-- DATA FOR PROCESSING follows --
/-- The accumulator's contents before the shift: the blend modulo 2^width. -/
theorem accumulator_eq_ofInt {n width : Nat} (hw : 16 ≤ width) (a b : Word16) (f : BitVec n) :
    a.signExtend width * (1#width <<< n - f.setWidth width) + b.signExtend width * f.setWidth width =
      BitVec.ofInt width (lerpAcc a b f) := by
  have hwhole : 1#width <<< n = BitVec.ofInt width (2 ^ n) := by
    have hcast : (2 ^ n : Int) = ((2 ^ n : Nat) : Int) := by norm_cast
    rw [hcast, BitVec.ofInt_natCast, ← BitVec.twoPow_eq]
    exact BitVec.eq_of_toNat_eq (by rw [BitVec.toNat_twoPow, BitVec.toNat_ofNat])
  have ht : f.setWidth width = BitVec.ofInt width (weight f) := by
    rw [weight, BitVec.ofInt_natCast, BitVec.ofNat_toNat]
  rw [hwhole, ht, signExtend_eq_ofInt hw, signExtend_eq_ofInt hw, lerpAcc, BitVec.ofInt_add, BitVec.ofInt_mul,
    BitVec.ofInt_mul, Int.sub_eq_add_neg, BitVec.ofInt_add, BitVec.ofInt_neg, BitVec.sub_eq_add_neg]

/-- 45_interpolate.md R147: any accumulator of at least n + 16 bits gives the rule's result. -/
theorem lerpDatapath_eq {n width : Nat} (hw : n + 16 ≤ width) (a b : Word16) (f : BitVec n) :
    lerpDatapath width a b f = lerpResult a b f := by
  have hpow : (32768 : Int) * 2 ^ n ≤ 2 ^ (width - 1) := by
    have hn : (2 : Int) ^ (15 + n) ≤ 2 ^ (width - 1) := pow_le_pow_right₀ (by norm_num) (by omega)
    rwa [pow_add] at hn
  have hfits : (BitVec.ofInt width (lerpAcc a b f)).toInt = lerpAcc a b f := by
    have hl := lerpAcc_lower a b f
    have hu := lerpAcc_upper a b f
    have hp : (0 : Int) < 2 ^ n := by positivity
    exact BitVec.toInt_ofInt_eq_self (by omega) (by omega) (by omega)
  rw [lerpDatapath, lerpResult, sra, accumulator_eq_ofInt (by omega), setWidth16_eq_u16_toInt (by omega),
    BitVec.toInt_sshiftRight, hfits, Int.shiftRight_eq_div_pow]
  norm_num

end Sys2Proof.Machine

/-! PROOFS. The modulo units (44_modulo.md R130 to R133). -/

namespace Sys2Proof.Machine

/-- The rule is the truncating remainder. -/
theorem modResult_of_ne {a b : Word16} (hb : b ≠ 0x0000#16) : modResult a b = u16 ((s16 a).tmod (s16 b)) := by
  rw [modResult, if_neg hb, Int.tmod_def]

theorem modNative_eq (a b : Word16) : modNative a b = modResult a b := by
  by_cases hb : b = 0x0000#16
  · rw [modNative, modResult, if_pos hb, if_pos hb]
  · rw [modResult_of_ne hb, modNative, if_neg hb, s16, s16, ← BitVec.toInt_srem]
    exact (u16_s16 _).symm

/-- Subtracting as often as it goes leaves the remainder, where the fuel is no less than the start value. -/
theorem subtractLoop_toNat {m : Word16} (hm : 0 < m.toNat) (fuel : Nat) (r : Word16) (h : r.toNat ≤ fuel) :
    (subtractLoop m fuel r).toNat = r.toNat % m.toNat := by
  induction fuel generalizing r with
  | zero => rw [subtractLoop, Nat.mod_eq_of_lt (by omega)]
  | succ fuel ih =>
    rw [subtractLoop]
    split
    · next hle =>
      have hsub : (r - m).toNat = r.toNat - m.toNat := BitVec.toNat_sub_of_le hle
      rw [ih (r - m) (by omega), hsub, ← Nat.mod_eq_sub_mod (BitVec.le_def.mp hle)]
    · next hlt => rw [Nat.mod_eq_of_lt (by rw [BitVec.le_def] at hlt; omega)]

/-- The truncating remainder by sign and magnitude: it has the sign of the dividend. -/
theorem signed_tmod_signed (s t : Bool) (m n : Nat) : (signed s m).tmod (signed t n) = signed s (m % n) := by
  cases s <;> cases t <;> simp [(Int.ofNat_tmod m n).symm]

theorem modLoop_eq (a b : Word16) : modLoop a b = modResult a b := by
  by_cases hb : b = 0x0000#16
  · rw [modLoop, modResult, if_pos hb, if_pos hb]
  · have hloop : (subtractLoop (absU16 b) 32768 (absU16 a)).toNat = magnitude a % magnitude b := by
      rw [subtractLoop_toNat (by simpa using magnitude_pos hb) _ _ (by simpa using magnitude_le a), absU16_toNat,
        absU16_toNat]
    have hsign := setWidth16_restoreSign le_rfl (neg a) (subtractLoop (absU16 b) 32768 (absU16 a))
    rw [modResult_of_ne hb, s16_eq_signed a, s16_eq_signed b, signed_tmod_signed, ← hloop, ← hsign, modLoop, if_neg hb]
    simp only [BitVec.setWidth_eq]

/-- 44_modulo.md R133: either unit gives the rule's remainder. -/
theorem modDatapath_eq (cfg : Config) (a b : Word16) : modDatapath cfg a b = modResult a b := by
  unfold modDatapath
  cases cfg.alg with
  | wide => exact modNative_eq a b
  | limb => exact modLoop_eq a b

end Sys2Proof.Machine

/-! PROOFS. The rounded product by sign and magnitude, and the two multipliers (42_multiply.md R90 to R96). -/

namespace Sys2Proof.Machine

/-! The rule. -/

/-- Rounding ties away from zero rounds the magnitude half up. -/
theorem rha_signed (sg : Bool) (m : Nat) {d : Nat} (hd : 0 < d) :
    rha (signed sg m) d = signed sg ((2 * m + d) / (2 * d)) := by
  rcases Nat.eq_zero_or_pos m with rfl | hm
  · have hz : (2 * 0 + d) / (2 * d) = 0 := Nat.div_eq_of_lt (by omega)
    rw [hz]
    cases sg <;> simp [rha]
  · cases sg <;> simp [rha, Int.sign_eq_one_of_pos (Int.natCast_pos.mpr hm)]

/-- The limb multiplier's rounding addend (42_multiply.md R95). -/
def limbAddend (cfg : Config) (sg : Bool) : Nat := if cfg.rounding then 128 else if sg then 255 else 0

/-- `|Q|` is the magnitude of the product with the limb multiplier's addend, shifted right by 8. -/
theorem mulQuotient_eq_signed (cfg : Config) (a b : Word16) :
    mulQuotient cfg a b = signed (signsDiffer a b)
      ((magnitude a * magnitude b + limbAddend cfg (signsDiffer a b)) / 256) := by
  rw [mulQuotient, product_eq_signed, limbAddend]
  generalize signsDiffer a b = sg
  generalize magnitude a * magnitude b = m
  split
  · rw [rha_signed sg m (by norm_num)]
    congr 1
    omega
  · cases sg with
    | false => simp [sra]
    | true => simp [sra]; omega

/-- The wide multiplier's rounding addend, for the product `p` (42_multiply.md R94). -/
def wideAddend (cfg : Config) (p : Int) : Int := if cfg.rounding then (if p < 0 then 127 else 128) else 0

/-- `Q` is the product with the wide multiplier's addend, shifted right by 8. -/
theorem mulQuotient_eq_sra (cfg : Config) (a b : Word16) :
    mulQuotient cfg a b = sra (product a b + wideAddend cfg (product a b)) 8 := by
  rw [mulQuotient, wideAddend]
  split
  · rw [product_eq_signed, rha_signed _ _ (by norm_num)]
    generalize magnitude a * magnitude b = m
    cases signsDiffer a b <;> (simp [sra]; omega)
  · rw [add_zero]

/-! The wide-intermediate multiplier. -/

theorem abs_product_le (a b : Word16) : |product a b| ≤ 1073741824 := by
  rw [product_eq_signed, abs_signed]
  exact_mod_cast Nat.mul_le_mul (magnitude_le a) (magnitude_le b)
-- DATA FOR PROCESSING concluded --
# YOUR ASSIGNMENT
Could you copy every line from the records that mentions the word "limbAddend"?

# RESULT OF THE EXERCISE
def limbAddend (cfg : Config) (sg : Bool) : Nat := if cfg.rounding then 128 else if sg then 255 else 0
      ((magnitude a * magnitude b + limbAddend cfg (signsDiffer a b)) / 256) := by
  rw [mulQuotient, product_eq_signed, limbAddend]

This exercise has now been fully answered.